# River's 3rd month of Training (9 months old)



## Loisiana (Jul 29, 2009)

Very cute! You've done a lot in a short amount of time.

LOL, when Flip heard the come in whistle he came over


----------



## Packleader (Nov 27, 2007)

That is totally awesome! What a great job you've done in just 3 months.


----------



## Laurie (Sep 20, 2009)

Wow.....very impressive!!!!! He's a beautiful puppy......


----------



## GoldenSail (Dec 30, 2008)

River is a smart boy!


----------



## Lilliam (Apr 28, 2010)

WOW!!!!! Amazing number of behaviours in just three months!!!! Do you do film work?


----------



## musicgirl (Jul 26, 2009)

wow! very impressed! you have a very smart dog


----------



## CarolinaCasey (Jun 1, 2007)

You're doing a wonderful job together. Thanks for sharing!


----------



## Golden River of Dreams (Feb 25, 2010)

*River*

Thanks for all the comments! River's training is going well, and he is a great boy!


----------



## Golden River of Dreams (Feb 25, 2010)

Lilliam said:


> WOW!!!!! Amazing number of behaviours in just three months!!!! Do you do film work?
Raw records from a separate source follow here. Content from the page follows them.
/-- Power states, resets, wake, straps, time and pins (chapters 18, 19 and 22) -/
structure Power where
  /-- what the module as a whole is doing (R364). -/
  life : Life
  /-- DEV_STATE (R349). -/
  dev : DevState
  /-- transition in progress (R351). -/
  trans : Option Transition
  /-- SAFE_DARK causes recorded (R209). -/
  dark : List DarkCause
  /-- FAULT_ACK written since the latest FAULT cause arose (R209). -/
  faultAckSeen : Bool
  /-- sources that hold the reset in progress (R371). -/
  held : List ResetCause
  /-- LAST_RESET_CAUSE (R369). -/
  lastReset : ResetCause
  /-- RESET_CMD waits for its commits (R370). -/
  resetDue : Bool
  /-- LINK powered (R349). -/
  link : Bool
  /-- COMP powered (R349). -/
  comp : Bool
  /-- SCAN powered (R349). -/
  scan : Bool
  /-- EMIT powered (R349). -/
  emit : Bool
  /-- AUX powered (R349). -/
  aux : Bool
  /-- domains woken on demand (R357). -/
  onDemand : List Domain
  /-- LAST_WAKE_CAUSE (R361). -/
  wakeCause : List Nat
  /-- SLEEP_RESULT (R362). -/
  sleepResult : Nat
  /-- SLEEP_GO is scheduled (R362). -/
  sleepDue : Bool
  /-- the timer alarm has fired since entry (R361). -/
  alarmDone : Bool
  /-- VIN averaged over 1 ms, mV (R22). -/
  vinMv : Nat
  /-- slow clock taken from the external crystal (R373). -/
  crystal : Bool
  /-- ROLE straps (R372). -/
  role : Nat
  /-- BOOT strap (R372). -/
  bootStrap : Bool
  /-- REFSEL strap (R372). -/
  refsel : Bool
  /-- REFCLK runs (R350). -/
  refclk : Bool
  /-- TSTAMP, us (R342). -/
  tstamp : Nat
  /-- 32.768 kHz count (R343). -/
  slow : Nat
  /-- fraction of a slow-clock period, in 1/1,000,000 (model R343). -/
  slowAcc : Nat
  /-- TSTAMP captured at the stop of REFCLK (R343). -/
  stopTstamp : Nat
  /-- slow count captured at the stop (R343). -/
  stopSlow : Nat
  /-- LIGHT_ON asserted (R415). -/
  lightOn : Bool
  /-- LIMP_N low (R415). -/
  limpLow : Bool
  /-- HEALTH pin (R212). -/
  health : Nat
  /-- STB_N pin (R284). -/
  stbHigh : Bool
  /-- TSTAMP of the latest entry to a state (R353). -/
  readyAt : Nat
  /-- TSTAMP of the release of reset, or of the latest resume (R334). -/
  releasedAt : Nat
  /-- the steps of the latest power-up or power-down of each domain, in order; none is MGMT (R356). -/
  steps : List (Option Domain × List PowerStep)
  /-- TSTAMP at which AON stamped the wake in progress (R343). -/
  wakeAt : Nat
  deriving DecidableEq, Repr

/-- Power right after reset. -/
def Power.reset : Power where
  life := .booting
  dev := .park
  trans := none
  dark := []
  faultAckSeen := false
  held := []
  lastReset := .por
  resetDue := false
  link := false
  comp := false
  scan := false
  emit := false
  aux := false
  onDemand := []
  wakeCause := []
  sleepResult := 0
  sleepDue := false
  alarmDone := false
  vinMv := 12000
  crystal := false
  role := 0
  bootStrap := false
  refsel := false
  refclk := true
  tstamp := 0
  slow := 0
  slowAcc := 0
  stopTstamp := 0
  stopSlow := 0
  lightOn := false
  limpLow := false
  health := 0
  stbHigh := false
  readyAt := 0
  releasedAt := 0
  steps := []
  wakeAt := 0

/-- An image slot in flash (R386) -/
structure Slot where
  /-- STATE (R386). -/
  state : SlotState
  /-- image header (R386). -/
  header : List Byte
  /-- tag table (R386). -/
  tags : List (List Byte)
  /-- chunks as stored, encrypted under K_DEV (R386). -/
  chunks : List (List Byte)
  /-- storage tags (R386). -/
  storeTags : List (List Byte)
  /-- STORE_GEN (R386). -/
  storeGen : Nat
  /-- slot record in flash, with its seal: copies A and B (R281). -/
  copies : Dup (Sealed SlotRecord)
  deriving DecidableEq, Repr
I do not do any film work. I just make videos of the dogs I train for fun! I work with Service dogs and enjoy teaching tricks!


----------



## Lilliam (Apr 28, 2010)

Amazing work!!! There is a kennel in Southern California, Boone's Animal Actors....or some such name, but the place is Boone's...I know someone who worked for them and your behaviours would be completely at a par with theirs.
Awesome....teach a "struggle" and a "limp" and you're in!!!


***edit***

Found it!
http://www.boonesanimals.com/


----------



## Golden River of Dreams (Feb 25, 2010)

Lilliam said:


> Amazing work!!! There is a kennel in Southern California, Boone's Animal Actors....or some such name, but the place is Boone's...I know someone who worked for them and your behaviours would be completely at a par with theirs.
> Awesome....teach a "struggle" and a "limp" and you're in!!!
> 
> 
> ...


Wow, Thanks so much for the compliment! We greatly appreciate it! River and I are having a blast with training!


----------